### What the task asks
Work out how many lines in the entries contain the string "Option", and give nothing but that number.

(Stored items)
++++++++
-- ==== Sys2Proof/Machine/Hinge.lean ====
section
/-! DEFINITION. The service ring and the answers of the hinges (spec/13_hinges.md R293 to R305). Hinge H6 belongs to the Latch
island and is finished there. -/

namespace Sys2Proof

/-! ## Posting (R296, R297) -/

/-- The rings' order (Table 13-9). -/
def Main.svcOrder (m : Main) : Nat := ringOrder (m.fld F.SVC_CTL_order) 4 10 8

/-- A request's payload (Table 13-5). -/
def payload (r : HingeReq) : List Byte :=
  let a := fun i => r.args.getD i 0
  let bs := match r.hinge with
    | 1 => leBytes 4 (a 0)
    | 2 => leBytes 2 (a 0) ++ leBytes 4 (a 1) ++ leBytes 4 (a 2) ++ leBytes 4 (a 3)
    | 3 => leBytes 2 (a 1) ++ leBytes 1 (a 4) ++ leBytes 1 (a 5) ++ leBytes 4 (a 2 / 16) ++ leBytes 1 1 ++ leBytes 1 (a 0)
    | 4 => leBytes 4 (a 0 % 256) ++ leBytes 4 (a 1)
    | 5 => leBytes 4 (a 0 % 65536) ++ leBytes 4 (a 1) ++ leBytes 8 (a 2) ++ leBytes 4 (a 3) ++ leBytes 1 (a 4)
    | 6 => leBytes 4 (a 0 % 256) ++ leBytes 4 (a 1) ++ leBytes 6 (a 2) ++ leBytes 6 (a 3) ++ leBytes 2 (a 4)
    | 7 => leBytes 1 (a 0) ++ leBytes 7 (a 1 % 256) ++ leBytes 8 (a 2)
    | 8 => leBytes 2 (a 0) ++ leBytes 2 (a 1) ++ leBytes 2 (a 2)
    | 9 => leBytes 8 (a 0 % 256) ++ leBytes 8 (a 1) ++ leBytes 4 (a 2) ++ leBytes 4 (a 3) ++ leBytes 4 (a 4)
    | _ => leBytes 8 (a 0 % 65536) ++ leBytes 6 (a 1)
  bs ++ List.replicate (48 - bs.length) 0#8

/-- Table 13-3's 64 bytes. -/
def requestBytes (n : Nat) (r : HingeReq) : List Byte :=
  leBytes 4 n ++ leBytes 1 r.hinge ++ leBytes 1 (b2n (r.hinge == 10) + 2 * b2n (!r.data.isEmpty)) ++ leBytes 2 r.ctx
    ++ leBytes 8 r.step ++ payload r

/-- Whether an H3 request has lapsed: its instance was aborted, widened or reset (Table 13-6). -/
def Main.lapsed (m : Main) (r : HingeReq) : Bool :=
  r.hinge == 3 &&
    (let i := m.inst (r.args.getD 0 0)
     !(i.live && i.handle == r.args.getD 3 0 && r.step == i.step + i.round * 2 ^ 48
        && i.h3Asked.contains (r.args.getD 1 0, r.args.getD 2 0)))

/-- SVC_REQUEST_POST (R297): the oldest request is posted when numbering goes on and its slot is free: its data slot, its record,
its message. -/
def Main.svcPost (m : Main) : Main :=
  match m.hq with
  | [] => m
  | r :: rest =>
    if !m.bit F.SVC_CTL_enable then m
    else
      let s := m.svc
      let last := decide (0xFFFFFFFF < s.nextReq)
      let n := if last then 1 else s.nextReq
      let size := 2 ^ m.svcOrder
      let free := if last then s.out.isEmpty else !(s.out.any fun p => p.1 + size == n)
      if !free then m.setFld F.SVC_STATUS_full 1
      else
        let k := n % size
        let m := m.hostWr (m.pair 0x2020 0x2024 16 + k * 0x10000) r.data
        let m := m.hostWr (m.pair 0x2010 0x2014 12 + k * 64) (requestBytes n r)
        let s := { s with nextReq := n + 1, out := if r.hinge = 10 then s.out else s.out ++ [(n, r)]
                          timedOut := if last then [] else s.timedOut }
        let m := { m with hq := rest, svc := s }
        if m.bit F.SVC_CTL_irq then m.raise (m.fld F.SVC_CTL_vector) else m

/-! ## Answers (R298, R299) -/

/-- The verdicts of a hinge (Table 13-5). -/
def verdictOk (h v : Nat) : Bool := if h = 5 then decide (v ≤ 2) else decide (v ≤ 1)

/-- One answer read: taken for its outstanding request, or ignored with a flag. -/
def Main.readAnswer (m : Main) (a : Nat) : Main :=
  let k := a % 2 ^ m.svcOrder
  let bs := m.host.rdN (hostKey 0 (m.pair 0x2018 0x201c 12 + k * 64)) 64
  let num := leNat ((bs.drop 4).take 4)
  let h := leNat ((bs.drop 8).take 1)
  let m := { m with svc := { m.svc with lastAns := a } }
  match m.svc.out.find? fun p => p.1 == num with
  | none => if m.svc.timedOut.contains num then m.setFld F.SVC_STATUS_late 1 else m.setFld F.SVC_STATUS_bad_answer 1
  | some (_, r) =>
    if r.hinge ≠ h ∨ !verdictOk h (leNat ((bs.drop 9).take 1)) then m.setFld F.SVC_STATUS_bad_answer 1
    else
      let out := m.svc.out.filter fun p => p.1 != num
      if m.lapsed r then { m.setFld F.SVC_STATUS_late 1 with svc := { m.svc with out := out } }
      else
        let slot := if h = 1 then m.host.rdN (hostKey 0 (m.pair 0x2020 0x2024 16 + num % 2 ^ m.svcOrder * 0x10000 + 0xC000)) 0x4000 else []
        { m with svc := { m.svc with out := out, answers := m.svc.answers ++ [(num, r, bs ++ slot)] } }

/-- The number after an answer number: 0 is skipped. -/
def nextAnswer (a : Nat) : Nat := if a = 0xFFFFFFFF then 1 else a + 1

/-- Answers read in number order up to one, at most a ring of them. -/
def Main.readAnswers (m : Main) (upTo : Nat) : Nat → Main
  | 0 => m
  | f + 1 => if m.svc.lastAns = upTo then m else Main.readAnswers (m.readAnswer (nextAnswer m.svc.lastAns)) upTo f

/-- How far an answer number lies ahead of the last one read. -/
def answerAhead (last v : Nat) : Nat := if last ≤ v then v - last else v + 0xFFFFFFFF - last

/-- SVC_DB_WRITE (R298): answers read up to the number written; a number more than a ring ahead, and any write while the ring is
disabled (R305), read nothing. -/
def Main.svcDb (m : Main) (v : Word) : Main :=
  let a := v.toNat
  let n := answerAhead m.svc.lastAns a
  if !m.bit F.SVC_CTL_enable ∨ a = 0 ∨ 2 ^ m.svcOrder < n then m else m.readAnswers a n

/-- The answer read for a request of a hinge, taken away; a service-ring answer is an event of R230. -/
def Main.takeAnswer (m : Main) (h num : Nat) : Option (Main × HingeReq × List Byte) :=
  (m.svc.answers.find? fun p => p.1 == num && p.2.1.hinge == h).map fun p =>
    ({ m with svc := { m.svc with answers := m.svc.answers.filter fun q => q.1 != num }, kr := { m.kr with event := true } },
     p.2.1, p.2.2)

/-- An answer's verdict. -/
def verdict (bs : List Byte) : Nat := leNat ((bs.drop 9).take 1)

/-! ## H1 and H2: the list -/

/-- The instances of an H1 answer: handle, mask, contexts (Table 13-5). -/
def h1Instances : Nat → List Byte → List (Nat × Nat × List Nat)
  | 0, _ => []
  | n + 1, bs =>
    let k := leNat ((bs.drop 4).take 2)
    let cs := (List.range k).map fun i => leNat ((bs.drop (8 + 2 * i)).take 2)
    (leNat (bs.take 2), leNat ((bs.drop 2).take 2), cs) :: h1Instances n (bs.drop (8 + (2 * k + 7) / 8 * 8))

/-- R236: the list built from host software's instances, or by the hardware. -/
def Main.h1Take (m : Main) (given : Option (List (Nat × Nat × List Nat))) : Main :=
  if !m.kr.h1Wait then m
  else
    let m := { m with kr := { m.kr with h1Wait := false, event := true } }
    match given with
    | none => m.listAll
    | some l =>
      let js := l.filterMap fun g =>
        (m.stored.find? fun q => q.1 == g.1 && q.2.2.mask == g.2.1).map fun q =>
          ({ model := q.2.2.modelKey, mask := g.2.1, round := 0, given := some (g.1, g.2.2) } : Job)
      Main.goBuild { m with kr := { m.kr with jobs := js } }

/-- R217: the victims host software named, checked against R212 and dropped in order until the need is met; the requester
reserves or parks, and the list goes on. -/
def Main.h2Take (m : Main) (victims : List Nat) : Main :=
  match m.kr.h2Wait with
  | none => m
  | some (c, n) =>
    let m := { m with kr := { m.kr with h2Wait := none, event := true } }
    let x := m.ctx c
    if x.cause ≠ .serviceWait then m.goBuild
    else
    let m := m.setCtx c { x with
      state := if x.state = .residentBlocked then .residentRunning else if x.state = .swappedBlocked then .swappedRunnable else x.state
      cause := .none }
    let x := m.ctx c
    match m.kr.build.bind fun b => ((m.plan b.handle).bitting.map fun bt => (b, bt)) with
    | none => m.park c
    | some (b, bt) =>
      let need := x.need bt x.berthNo n
      let inst := b.cut.map (·.1)
      let m := victims.foldl (fun (m : Main) (v : Nat) =>
        if need ≤ (m.usablePages x.tenant).length ∨ !m.eligible c need inst v then m else m.dropTop v c) m
      let us := m.usablePages x.tenant
      let m := if need ≤ us.length then
          let m := m.reserve c (us.take need)
          { m with kr := { m.kr with build := some { b with got := b.got ++ [(c, n, us.take need)] } } }
        else m.park c
      m.goBuild

/-! ## H3 to H5, H8 and H9 -/

/-- R111: a group's scale byte arrives, or the hardware's is taken. -/
def Main.h3Take (m : Main) (r : HingeReq) (scale : Option Nat) : Main :=
  let lead := r.args.getD 0 0
  if m.lapsed r then m
  else
    let i := m.inst lead
    m.setInst lead { i with h3Scales := (r.args.getD 1 0, r.args.getD 2 0, scale.getD (r.args.getD 6 127)) :: i.h3Scales }

/-- R144, R147: where a refetch granule comes from, or its region poisoned. -/
def Main.h5Take (m : Main) (r : HingeReq) (v : Nat) (addr pasid : Nat) : Main :=
  let k := r.args.getD 0 0
  let x := m.region k
  match x.refetch with
  | (g, tries, _) :: _ =>
    if x.st ≠ .held ∨ g ≠ r.args.getD 1 0 ∨ tries + 1 ≠ r.args.getD 4 0 ∨ x.source.isSome then m
    else if v = 2 then m.poison k g tries
    else m.setRegion k { x with source := some (if v = 1 then (addr, pasid) else (x.golden + 4096 * g, x.pasid)) }
  | [] => m

/-- R245: a switch goes, or is dropped. -/
def Main.h8Take (m : Main) (r : HingeReq) (go : Bool) : Main :=
  let c := r.args.getD 0 0
  match m.kr.switches.find? fun s => s.ctx == c && !s.go with
  | none => m
  | some _ =>
    let m := m.updCtx c fun x => if x.cause = .serviceWait then { x with state := .swappedRunnable, cause := .none } else x
    if go then m.updSwitch c fun s => { s with go := true } else m.dropSwitch c

/-- R302, R423: a range is scrubbed now, or deferred and posted again at the next list point. -/
def Main.h9Take (m : Main) (r : HingeReq) (now : Bool) : Main :=
  if !now then { m with h9Defer := m.h9Defer ++ [r.args] }
  else if r.args.getD 0 0 = 2 then
    match m.kr.switches.find? fun s => s.ctx == r.args.getD 5 0 && s.zeroWait with
    | some s => m.zeroAndRestore s
    | none => m
  else
    let b := r.args.getD 1 0 / 0x10000
    let n := r.args.getD 2 0
    { m with scrubWant := m.scrubWant.map fun p => if b ≤ p.1 ∧ p.1 < b + n then (p.1, true) else p }

/-! ## Timeouts (R300) -/

/-- The timeout outcome of a request (Table 13-5). H6 is the Latch island's. -/
def Main.hingeDefault (m : Main) (r : HingeReq) : Main :=
  match r.hinge with
  | 1 => m.h1Take none
  | 2 => m.h2Take []
  | 3 => m.h3Take r none
  | 4 => m.kwTake (r.args.getD 1 0) none
  | 5 => m.h5Take r 0 0 0
  | 7 => m.h7Take none
  | 8 => m.h8Take r true
  | 9 => m.h9Take r true
  | _ => m

/-- A request's timeout: counted, and acted on. -/
def Main.hingeExpire (m : Main) (r : HingeReq) : Main :=
  if r.hinge = 10 then m else (m.count 0x34 r.hinge 1).hingeDefault r

/-- HINGE_TIMEOUT (R300): an outstanding request, or with number 0 the oldest one not yet posted, times out. Answers the request
with the machine. -/
def Main.hingeTimeout (m : Main) (num : Nat) : Main × Option HingeReq :=
  if num = 0 then
    match m.hq with
    | r :: rest => (Main.hingeExpire { m with hq := rest } r, some r)
    | [] => (m, none)
  else
    match m.svc.out.find? fun p => p.1 == num with
    | some (_, r) =>
      (Main.hingeExpire { m with svc := { m.svc with
        out := m.svc.out.filter fun p => p.1 != num, timedOut := m.svc.timedOut ++ [num] } } r, some r)
    | none => (m, none)

/-- Every request outstanding or waiting takes its timeout outcome at once (R305). Answers the requests with the machine. -/
def Main.svcDrain (m : Main) : Main × List HingeReq :=
  let rs := m.svc.out.map (·.2) ++ m.hq
  (rs.foldl Main.hingeExpire { m with hq := [], svc := { m.svc with out := [], timedOut := m.svc.timedOut ++ m.svc.out.map (·.1) } }, rs)

/-- The requests that wait, each given its timeout outcome in turn; one may raise another. -/
def Main.lapseAll : Nat → Main → Main
  | 0, m => m
  | f + 1, m =>
    match m.hq with
    | [] => m
    | r :: rest => Main.lapseAll f (Main.hingeExpire { m with hq := rest } r)

/-- R305: while SVC_CTL.enable is clear nothing is posted: a request that an effect has raised since `m` takes its timeout outcome at
once. -/
def Main.lapseNew (n m : Main) : Main :=
  if m.hq.length < n.hq.length && !n.bit F.SVC_CTL_enable then Main.lapseAll (n.hq.length + n.ctxs.length + 64) n else n

/-- SVC_ENABLE_CLEAR (R305): a write that clears SVC_CTL.enable. -/
def Main.svcClear (m : Main) : Main × List HingeReq := (m.setFld F.SVC_CTL_enable 0).svcDrain

/-- A write of SVC_CTL (R296, R306): numbering starts when enable goes from 0 to 1; order is ignored while enable is set. -/
def Main.svcCtlWrite (m : Main) (v : Word) : Main × List HingeReq :=
  let was := m.bit F.SVC_CTL_enable
  let on := F.SVC_CTL_enable.of v == 1
  let m := (m.setFld F.SVC_CTL_irq (F.SVC_CTL_irq.of v)).setFld F.SVC_CTL_vector (F.SVC_CTL_vector.of v)
  let m := if was then m else m.setFld F.SVC_CTL_order (F.SVC_CTL_order.of v)
  if was && !on then m.svcClear
  else if !was && on then ({ m.setFld F.SVC_CTL_enable 1 with svc := {} }, [])
  else (m, [])

/-- HINGE_CTL_WRITE (R295): the modes wanted are written; those whose function stands at its point of effect swing now. -/
def Main.hingeCtl (m : Main) (v : Word) : Main := (m.setFld F.HINGE_CTL_assist (F.HINGE_CTL_assist.of v)).settle

end Sys2Proof
end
++++++++
### Solution to this task
4